The key objective of the task area Federated Repositories is to make all relevant research objects and its relations findable by a semantic search portal. We will contribute main components for an overarching single NFDI-portal. Our idea is guided by the insight, that bibliographic search needs specific knowledge about the existence of an object (e.g. titel, year, creator, and similar), but often fails to fit real needs.
In practice, people want to do something and want to know if or how that has been done before. Objects like algorithms, software artefacts, metadata standards, data formats, publications, instruments, electronic lab notebooks, repositories, or single steps in a lab experiment have a purpose. Because physicists are typically do-it-yourself minded, NFDI4Phys wants to offer a platform to register such solutions for specific problems to enable their findability, accessibility, and reuse far beyond the current system of publications and repositories like github. Especially small technical steps that are “scientifically uninteresting”, but valuable time savers can hardly be found with the current systems. Our NFDI4Phys Repository will connect to already existing and currently planned services like re3data, TIB terminology service, as well as the algorithm database of MarDI, but unifies towards a single point of entry for all those services.

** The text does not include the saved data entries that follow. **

-- ==== Sys2Proof/Laws/Overwrite.lean ====
section
/-! SUPPORT. Laws/Overwrite.lean: the extent of an overwrite (R130): the block it gives as the next one is the next from itself on. -/

namespace Sys2Proof.Machine

/-- A hop that moves passes the end of a range that owned the LBA (R3). -/
theorem hop_spec (s : State) (x : Nat) :
    s.hop x = x ∧ s.definedOwner x = none ∨
      ∃ r : RangeId, r ≠ 0 ∧ x < (s.range r).fields.start + (s.range r).fields.length ∧
        s.hop x = (s.range r).fields.start + (s.range r).fields.length := by
  unfold State.hop
  cases h : s.definedOwner x with
  | none => exact .inl ⟨rfl, rfl⟩
  | some r =>
    have p := List.find?_some h
    simp only [decide_eq_true_eq] at p
    exact .inr ⟨r, p.1, p.2.2, rfl⟩

/-- A hop from an LBA that no defined range owns stays. -/
theorem hop_free (s : State) (x : Nat) (h : s.definedOwner x = none) : s.hop x = x := by simp only [State.hop, h]

/-- The ranges that end at or before an LBA. -/
def State.endedBy (s : State) (x : Nat) : Finset RangeId :=
  Finset.univ.filter (fun r => (s.range r).fields.start + (s.range r).fields.length ≤ x)

/-- A hop that moves leaves one more range behind. -/
theorem endedBy_hop (s : State) (x : Nat) :
    s.definedOwner x = none ∧ s.hop x = x ∨ (s.endedBy x).card < (s.endedBy (s.hop x)).card := by
  rcases hop_spec s x with ⟨h, n⟩ | ⟨r, -, lt, eq⟩
  · exact .inl ⟨n, h⟩
  · refine .inr (Finset.card_lt_card (Finset.ssubset_iff.2 ⟨r, ?_, ?_⟩))
    · simp [State.endedBy, lt]
    · intro q m
      simp only [State.endedBy, Finset.mem_insert, Finset.mem_filter, Finset.mem_univ, true_and] at m ⊢
      rcases m with rfl | m <;> omega

/-- After a number of hops no defined range owns the LBA, or as many ranges as there were hops lie behind it. -/
theorem hops_end (s : State) (l : List Nat) (x : Nat) :
    s.definedOwner (l.foldl (fun x _ => s.hop x) x) = none ∨
      l.length ≤ (s.endedBy (l.foldl (fun x _ => s.hop x) x)).card := by
  induction l using List.reverseRecOn with
  | nil => exact .inr (Nat.zero_le _)
  | append_singleton l a ih =>
    simp only [List.foldl_append, List.foldl_cons, List.foldl_nil, List.length_append, List.length_singleton]
    rcases endedBy_hop s (l.foldl (fun x _ => s.hop x) x) with ⟨n, h⟩ | lt
    · exact .inl (h.symm ▸ n)
    · rcases ih with ih | ih
      · exact .inl (by rw [hop_free s _ ih]; exact ih)
      · exact .inr (by omega)

/-- No defined range owns the LBA that `nextFree` gives (R130): fifteen ranges are passed in at most fifteen hops. -/
theorem nextFree_free (s : State) (x : Nat) : s.definedOwner (s.nextFree x) = none := by
  rcases hops_end s (List.range 16) x with h | h
  · exact h
  · rw [List.length_range] at h
    have all : s.endedBy (s.nextFree x) = Finset.univ :=
      Finset.eq_univ_of_card _ (le_antisymm (Finset.card_le_univ _) ((Fintype.card_fin 16).trans_le h))
    rcases hop_spec s (s.nextFree x) with ⟨-, n⟩ | ⟨r, -, lt, -⟩
    · exact n
    · have m : r ∈ s.endedBy (s.nextFree x) := by rw [all]; exact Finset.mem_univ r
      simp only [State.endedBy, Finset.mem_filter, Finset.mem_univ, true_and] at m
      omega

/-- From an LBA that no defined range owns, `nextFree` stays. -/
theorem nextFree_of_free (s : State) (x : Nat) (h : s.definedOwner x = none) : s.nextFree x = x := by
  have all : ∀ l : List Nat, l.foldl (fun x _ => s.hop x) x = x := by
    intro l
    induction l with
    | nil => rfl
    | cons a l ih => rw [List.foldl_cons, hop_free s x h, ih]
  exact all _

/-- The next block of an extent is the next from itself on (R130). -/
theorem extentNext_again (s : State) (t : Owner) (p q : Nat) (h : s.extentNext t p = some q) : s.extentNext t q = some q := by
  unfold State.extentNext at h ⊢
  cases t with
  | shadow => dsimp only at h ⊢; split at h <;> simp_all
  | range r =>
    dsimp only at h ⊢
    split at h
    · split at h
      · cases h
        simp_all [nextFree_of_free s _ (nextFree_free s p)]
      · cases h
    · split at h
      · cases h; rw [if_neg ‹_›, if_pos (by omega)]; congr 1; omega
      · cases h
end Sys2Proof.Machine
end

Goals of the federated NFDI4Phys Repository are to enable:
- search, access, and analysis of data resources without worrying about the physical location or file format;
- effortless, ideally one-click archiving of data resources together with the corresponding metadata (in close relationshp with FAIR Laboratories);
- easy access to related material;
- to keep track if, how, and how often data resources have been used and to assure their authorship
To enable efficient content based search and access to the federated NFDI4Phys Repository, data resources have to be annotated with semantic metadata according to the aforementioned requirements. Semantic metadata enables content-based search, i.e. the need to employ specific predefined vocabularies to allow for retrieval of already known resources can be omitted and complemented with a similarity-driven search by description. Moreover, semantic metadata will also enable low maintenance data integration and interoperability. On the highest level descriptions of available services and data repositories will focus on their usage. The central NFDI4Phys portal serve as main point of access to NFDI4Phys services and resources and will enable query federation over all individual repositories connected under NFDI4Phys.
The NFDI4Phys Repository will act as a registry for data and metadata transformations as well as lab devices to enable findability, accessibility, and reuse of public data and speed up work in the lab. We will start to fill the registry with all our users to gain a critical mass for individual components (like devices).
Authentication and authorization are a central challenge in federated infrastructures. A user identity management which enables cryptographic proofs of authorship and provides the historical record of the data (data provenance), as well as the access to data and computational resources across organizations is needed. The currently available data and computing service landscape for the NFDI4Phys community is highly decentralized and mostly operated by researchers themselves or by local infrastructure providers. Moreover, these infrastructures are generally only available to researchers of the local institution. To reach the vision of a common, distributed data space each participant can contribute data resources as well as parts of their storage & compute infrastructures.
A reliable federated NFDI4Phys Repository will be realized in close cooperation with Task Area Metadata and Ontologies along a data space that feeds from a linked data knowledge graph, (meta-)data formats as well as protocols and interfaces meeting the requirements of the community. Our solution will guarantee long-term sustainable technical operation of the main portal which functionality mainly relys on trustworthy individual providers of information and storage.